И ведь даже если захочешь – не спишешь на гнев, на запал. Потому что он не сгоряча это бросил. Он говорил спокойно и холодно, а значит, продуманно. А значит, он действительно считал её такой. Способной торговать собой ради мелкой выгоды. Как бы ни ранило его недоверие, но если бы он обвинял её в предательстве, она бы ещё поняла. Но говорить такое…
Себя не помня, Полина вылетела из кабинета. Хорошо хоть смогла сдержаться и не разреветься при нём. Разревелась в лифте, в коридоре, в опустевшем кабинете продажников. Выплакала всё: и обиду, и боль, и любовь.
***
Утром Полине разрешили просидеть с Сашей почти полтора часа – Яков Соломонович распорядился. Ну а в одиннадцать в палату с грохотом и лязгом въехала каталка. Её кроху переложили и увезли.
Пока катили по коридору, Полина семенила рядом, стараясь поймать и не выпустить пальчики и приговаривала, что всё непременно будет хорошо. А потом стеклянные матовые двери операционного блока закрылись, отрезав её от Сашки, и потянулись долгие часы ожидания и страха.

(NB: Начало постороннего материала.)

/-! ## Keyways and commands (chapter 12) -/

/-- R3, R253, R254: a write of 4 or 8 bytes at an aligned offset of a landing zone puts its bytes into the zone; a zone is emptied for a bad length,
accepted when it is whole and an entry is free, and HELD when none is; a write into a held zone and one of a compartment that is scrubbed are
dropped, each counted. A held packet is accepted when an entry frees; a zone still filling after the timeout is emptied and counted. -/
def Obligations.LandingZones : Prop :=
  ∀ (s : State),
    (∀ (bus : Bus) (off width : Nat) (data : Word),
      let kw := off / 0x10000
      let o := off % 0x10000
      let z := o / 4096
      let x := ((s.g.kway kw).zones.get? z).getD (Zone.empty s.g.now)
      let y := x.write (o % 4096) (leBytes width data.toNat)
      ((width ≠ 4 ∧ width ≠ 8) ∨ off % width ≠ 0 ∨ 0x8000 ≤ o → exec (.keywayWrite bus off width data) s = .next s) ∧
      (bus ≠ .i3c → s.g.hasp = false → 1 < s.g.phase → width = 4 ∨ width = 8 → off % width = 0 → off < 0x100000 → o < 0x8000 →
        (s.g.scrubbing kw = true → exec (.keywayWrite bus off width data) s = .next (s.withG (s.g.inc F.SEC_SCRUB_COUNTS_WRITES_DROPPED 1))) ∧
        (s.g.scrubbing kw = false →
          (x.held = true → exec (.keywayWrite bus off width data) s = .next (s.withG (s.g.inc F.SUB_KW_EVENTS_OVERWRITES 1))) ∧
          (x.held = false →
            (y.len = none → y.has 8 = false → exec (.keywayWrite bus off width data) s = .next (s.withG (s.g.setZone kw z (some y)))) ∧
            (∀ n, y.len = some n ∨ (y.len = none ∧ y.has 8 = true ∧ n = field (y.packet 8) 4 2) →
              (n % 8 ≠ 0 ∨ n < 32 ∨ 4096 < n →
                exec (.keywayWrite bus off width data) s = .next (s.withG ((s.g.setZone kw z none).inc F.SUB_KW_EVENTS_BAD_LENGTH 1))) ∧
              (n % 8 = 0 → 32 ≤ n → n ≤ 4096 →
                (y.has n = false → exec (.keywayWrite bus off width data) s = .next (s.withG (s.g.setZone kw z (some { y with len := some n })))) ∧
                (y.has n = true → s.g.kwRoom kw = true →
                  exec (.keywayWrite bus off width data) s = .next (s.withG (s.g.cohSettle ((s.g.setZone kw z none).accept kw (y.packet n) none)))) ∧
                (y.has n = true → s.g.kwRoom kw = false → exec (.keywayWrite bus off width data) s =
                  .next (s.withG (s.g.setZone kw z (some { y with len := some n, held := true })))))))))) ∧
    (∀ (x : Zone) (o : Nat) (b : List Byte) (i : Nat),
      (x.write o b).bytes.getD i 0 = if o ≤ i ∧ i < o + b.length then b.getD (i - o) 0 else x.bytes.getD i 0) ∧
    (∀ (c : Fin 16) (z : Fin 8) x, (s.g.kway c).zones.get? z = some x →
      (x.held = false ∨ s.g.kwRoom c = false → exec (.heldZoneAccept c z) s = .next s) ∧
      (x.held = true → s.g.kwRoom c = true → s.g.hasp = false →
        let h := (s.g.setZone c z none).accept c (x.packet (x.len.getD 0)) none
        exec (.heldZoneAccept c z) s =
          .next (s.withG (s.g.cohSettle (if s.g.scrubbing c then h.scrubCmd c (s.g.kway c).next else h)))) ∧
      (s.g.hasp = false →
        let due := x.since + 1000 * max 10 (s.g.get F.SUB_CTRL_ZONE_TIMEOUT_US)
        (x.held = true ∨ s.g.now < due → exec (.zoneTimeout c z) s = .next s) ∧
        (x.held = false → due ≤ s.g.now →
          exec (.zoneTimeout c z) s = .next (s.withG ((s.g.setZone c z none).inc F.SUB_KW_EVENTS_ABANDONED 1)))))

Операция длилась без малого пять часов, за которые Полина едва не свихнулась.
"А вдруг что-то пойдёт не так? Сашка такая маленькая и слабая! А вдруг она не справится? И почему так долго? Не значит ли это, что всё плохо?".
Полина металась взад-вперёд по узенькому коридорчику для ожидающих. Не могла себя заставить присесть ни на минуту. Одна польза – на сто рядов прочитала и практически выучила все плакаты на белых крашенных стенах с полезной, хотя, в общем-то, уже знакомой информацией: о тонкостях послеоперационного ухода, о том, как восстанавливаться, о возможных осложнениях и, конечно, о воодушевляющих прогнозах на будущее.
Когда, наконец, вышел врач, может, и не врач – для Полины все в медицинской форме по умолчанию были врачами, она порывисто кинулась к нему и засыпала вопросами.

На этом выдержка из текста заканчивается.